(Available records begins)
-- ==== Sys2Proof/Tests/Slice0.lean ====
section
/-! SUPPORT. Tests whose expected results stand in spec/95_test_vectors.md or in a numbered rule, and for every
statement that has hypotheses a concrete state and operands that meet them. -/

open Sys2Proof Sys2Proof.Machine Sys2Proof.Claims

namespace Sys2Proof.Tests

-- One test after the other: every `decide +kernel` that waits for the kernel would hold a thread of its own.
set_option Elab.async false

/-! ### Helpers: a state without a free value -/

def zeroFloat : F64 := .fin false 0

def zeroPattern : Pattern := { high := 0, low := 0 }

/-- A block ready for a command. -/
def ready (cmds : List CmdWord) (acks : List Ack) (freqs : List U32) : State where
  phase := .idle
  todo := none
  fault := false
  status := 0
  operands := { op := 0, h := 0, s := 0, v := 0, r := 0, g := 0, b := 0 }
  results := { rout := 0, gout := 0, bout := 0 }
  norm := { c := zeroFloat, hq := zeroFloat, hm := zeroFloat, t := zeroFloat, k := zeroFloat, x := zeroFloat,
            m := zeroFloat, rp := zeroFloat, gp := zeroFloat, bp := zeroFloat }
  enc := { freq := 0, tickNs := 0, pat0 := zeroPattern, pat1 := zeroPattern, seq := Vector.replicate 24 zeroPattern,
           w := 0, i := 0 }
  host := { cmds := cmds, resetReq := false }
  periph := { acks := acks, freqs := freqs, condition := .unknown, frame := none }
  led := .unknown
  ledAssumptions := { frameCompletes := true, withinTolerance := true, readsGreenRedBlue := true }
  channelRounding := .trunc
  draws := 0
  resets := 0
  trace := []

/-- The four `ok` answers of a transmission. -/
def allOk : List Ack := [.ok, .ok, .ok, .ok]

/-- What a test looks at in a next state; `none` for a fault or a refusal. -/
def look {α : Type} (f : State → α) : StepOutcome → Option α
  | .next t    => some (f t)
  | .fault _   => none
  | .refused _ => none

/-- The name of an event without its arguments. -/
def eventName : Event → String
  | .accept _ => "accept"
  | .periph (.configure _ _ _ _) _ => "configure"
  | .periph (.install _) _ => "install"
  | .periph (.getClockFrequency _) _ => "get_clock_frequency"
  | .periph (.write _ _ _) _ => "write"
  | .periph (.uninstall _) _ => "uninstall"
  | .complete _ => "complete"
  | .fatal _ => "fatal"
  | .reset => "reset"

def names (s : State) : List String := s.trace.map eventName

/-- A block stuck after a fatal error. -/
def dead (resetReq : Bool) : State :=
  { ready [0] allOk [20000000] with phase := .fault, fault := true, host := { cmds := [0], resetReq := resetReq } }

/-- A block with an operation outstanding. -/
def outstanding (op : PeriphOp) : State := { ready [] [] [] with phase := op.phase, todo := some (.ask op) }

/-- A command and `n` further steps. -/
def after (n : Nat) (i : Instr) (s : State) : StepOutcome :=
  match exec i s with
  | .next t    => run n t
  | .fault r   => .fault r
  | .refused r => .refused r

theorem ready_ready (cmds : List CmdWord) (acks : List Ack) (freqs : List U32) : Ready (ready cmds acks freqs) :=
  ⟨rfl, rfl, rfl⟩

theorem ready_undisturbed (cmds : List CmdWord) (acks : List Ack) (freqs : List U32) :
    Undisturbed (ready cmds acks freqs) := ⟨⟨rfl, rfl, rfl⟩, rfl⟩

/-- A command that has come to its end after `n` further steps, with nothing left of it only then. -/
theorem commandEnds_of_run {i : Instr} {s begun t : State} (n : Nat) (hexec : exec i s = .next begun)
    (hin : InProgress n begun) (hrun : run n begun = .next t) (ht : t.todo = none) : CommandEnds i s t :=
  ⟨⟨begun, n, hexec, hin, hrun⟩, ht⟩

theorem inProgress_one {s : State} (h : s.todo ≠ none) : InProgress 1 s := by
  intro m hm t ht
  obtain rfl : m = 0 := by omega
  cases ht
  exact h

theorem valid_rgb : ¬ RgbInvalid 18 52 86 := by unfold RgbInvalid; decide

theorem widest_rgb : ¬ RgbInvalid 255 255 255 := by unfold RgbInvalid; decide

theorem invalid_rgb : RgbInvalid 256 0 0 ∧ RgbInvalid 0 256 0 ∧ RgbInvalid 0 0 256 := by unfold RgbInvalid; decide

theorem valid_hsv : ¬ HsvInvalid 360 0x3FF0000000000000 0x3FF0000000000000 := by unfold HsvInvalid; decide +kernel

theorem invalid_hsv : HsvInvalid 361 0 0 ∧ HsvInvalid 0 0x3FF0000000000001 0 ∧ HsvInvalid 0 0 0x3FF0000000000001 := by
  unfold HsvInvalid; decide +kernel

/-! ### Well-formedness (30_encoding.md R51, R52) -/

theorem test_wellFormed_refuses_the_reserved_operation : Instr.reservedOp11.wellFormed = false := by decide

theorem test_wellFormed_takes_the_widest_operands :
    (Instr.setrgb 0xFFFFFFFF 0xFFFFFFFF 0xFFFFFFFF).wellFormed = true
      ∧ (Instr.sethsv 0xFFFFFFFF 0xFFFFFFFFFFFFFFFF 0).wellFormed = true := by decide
(Available records ends)
(Available records begins)
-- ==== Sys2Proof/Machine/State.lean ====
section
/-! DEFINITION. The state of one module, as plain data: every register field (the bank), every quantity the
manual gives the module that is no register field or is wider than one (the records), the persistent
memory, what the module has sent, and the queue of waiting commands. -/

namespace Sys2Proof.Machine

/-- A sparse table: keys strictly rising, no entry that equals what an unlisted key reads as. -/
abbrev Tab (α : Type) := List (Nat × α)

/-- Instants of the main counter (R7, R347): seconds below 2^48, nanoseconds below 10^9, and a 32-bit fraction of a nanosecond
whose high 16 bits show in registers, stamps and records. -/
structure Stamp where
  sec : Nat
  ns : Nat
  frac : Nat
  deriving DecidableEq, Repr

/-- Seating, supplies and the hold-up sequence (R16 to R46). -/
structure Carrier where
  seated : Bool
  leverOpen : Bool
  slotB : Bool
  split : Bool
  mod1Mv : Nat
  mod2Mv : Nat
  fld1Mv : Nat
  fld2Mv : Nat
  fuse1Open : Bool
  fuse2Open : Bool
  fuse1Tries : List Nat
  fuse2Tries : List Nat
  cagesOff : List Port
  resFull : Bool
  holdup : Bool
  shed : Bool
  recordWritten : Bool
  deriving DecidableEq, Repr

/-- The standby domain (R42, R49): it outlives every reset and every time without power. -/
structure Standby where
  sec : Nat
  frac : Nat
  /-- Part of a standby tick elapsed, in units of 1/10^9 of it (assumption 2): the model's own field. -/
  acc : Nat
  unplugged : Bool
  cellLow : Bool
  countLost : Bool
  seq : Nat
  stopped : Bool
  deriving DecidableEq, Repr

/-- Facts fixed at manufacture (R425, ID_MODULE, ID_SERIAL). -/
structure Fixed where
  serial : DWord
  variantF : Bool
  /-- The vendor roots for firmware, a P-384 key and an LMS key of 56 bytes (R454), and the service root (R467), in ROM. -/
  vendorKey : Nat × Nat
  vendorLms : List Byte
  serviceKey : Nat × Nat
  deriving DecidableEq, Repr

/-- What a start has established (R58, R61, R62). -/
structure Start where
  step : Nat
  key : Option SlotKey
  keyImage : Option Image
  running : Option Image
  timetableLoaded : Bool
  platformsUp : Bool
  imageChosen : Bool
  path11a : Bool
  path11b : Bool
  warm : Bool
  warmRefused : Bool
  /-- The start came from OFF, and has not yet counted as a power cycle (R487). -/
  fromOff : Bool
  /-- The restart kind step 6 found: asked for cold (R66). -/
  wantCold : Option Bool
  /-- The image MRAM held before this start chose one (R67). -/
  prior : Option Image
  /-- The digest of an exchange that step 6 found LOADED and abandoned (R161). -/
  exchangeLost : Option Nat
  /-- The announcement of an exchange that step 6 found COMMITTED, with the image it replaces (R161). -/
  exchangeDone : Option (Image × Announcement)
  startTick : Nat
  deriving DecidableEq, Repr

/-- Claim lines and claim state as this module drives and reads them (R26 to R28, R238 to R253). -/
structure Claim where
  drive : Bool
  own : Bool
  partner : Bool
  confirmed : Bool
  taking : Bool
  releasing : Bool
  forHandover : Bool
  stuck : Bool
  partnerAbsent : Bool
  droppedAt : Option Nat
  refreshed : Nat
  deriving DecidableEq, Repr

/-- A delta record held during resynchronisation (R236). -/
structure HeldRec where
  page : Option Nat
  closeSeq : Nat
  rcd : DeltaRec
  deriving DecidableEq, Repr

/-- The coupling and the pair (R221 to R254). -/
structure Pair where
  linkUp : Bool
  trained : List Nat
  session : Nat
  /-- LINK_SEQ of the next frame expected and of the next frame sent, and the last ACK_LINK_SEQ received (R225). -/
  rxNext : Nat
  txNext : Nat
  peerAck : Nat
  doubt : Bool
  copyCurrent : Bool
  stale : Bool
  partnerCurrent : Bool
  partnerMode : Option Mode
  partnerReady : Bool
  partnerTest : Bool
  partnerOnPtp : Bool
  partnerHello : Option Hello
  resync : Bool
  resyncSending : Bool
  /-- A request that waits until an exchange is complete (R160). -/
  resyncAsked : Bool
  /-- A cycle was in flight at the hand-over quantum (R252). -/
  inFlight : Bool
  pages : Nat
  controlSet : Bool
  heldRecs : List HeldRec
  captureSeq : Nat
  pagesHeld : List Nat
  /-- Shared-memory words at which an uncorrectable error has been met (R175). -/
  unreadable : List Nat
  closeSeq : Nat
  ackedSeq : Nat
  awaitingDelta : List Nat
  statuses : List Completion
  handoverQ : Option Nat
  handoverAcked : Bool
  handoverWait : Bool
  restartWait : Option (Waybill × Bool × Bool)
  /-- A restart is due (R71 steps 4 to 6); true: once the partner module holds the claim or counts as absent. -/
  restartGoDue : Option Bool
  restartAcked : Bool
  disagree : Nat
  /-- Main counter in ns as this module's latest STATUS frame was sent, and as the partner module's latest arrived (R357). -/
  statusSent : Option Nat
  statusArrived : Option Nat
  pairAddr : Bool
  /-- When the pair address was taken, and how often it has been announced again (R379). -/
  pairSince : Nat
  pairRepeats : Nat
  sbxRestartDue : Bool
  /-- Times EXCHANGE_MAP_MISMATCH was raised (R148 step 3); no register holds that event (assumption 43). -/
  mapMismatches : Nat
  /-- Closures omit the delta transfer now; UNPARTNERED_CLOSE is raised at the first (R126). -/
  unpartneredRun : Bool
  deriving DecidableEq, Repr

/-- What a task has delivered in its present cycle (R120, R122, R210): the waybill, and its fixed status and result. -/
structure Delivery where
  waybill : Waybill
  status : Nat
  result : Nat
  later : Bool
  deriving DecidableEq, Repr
(Available records ends)
Your assignment >> Wherever a line in the entries holds "error", copy that line.

Problem solution >>
/-- A block stuck after a fatal error. -/
  /-- Shared-memory words at which an uncorrectable error has been met (R175). -/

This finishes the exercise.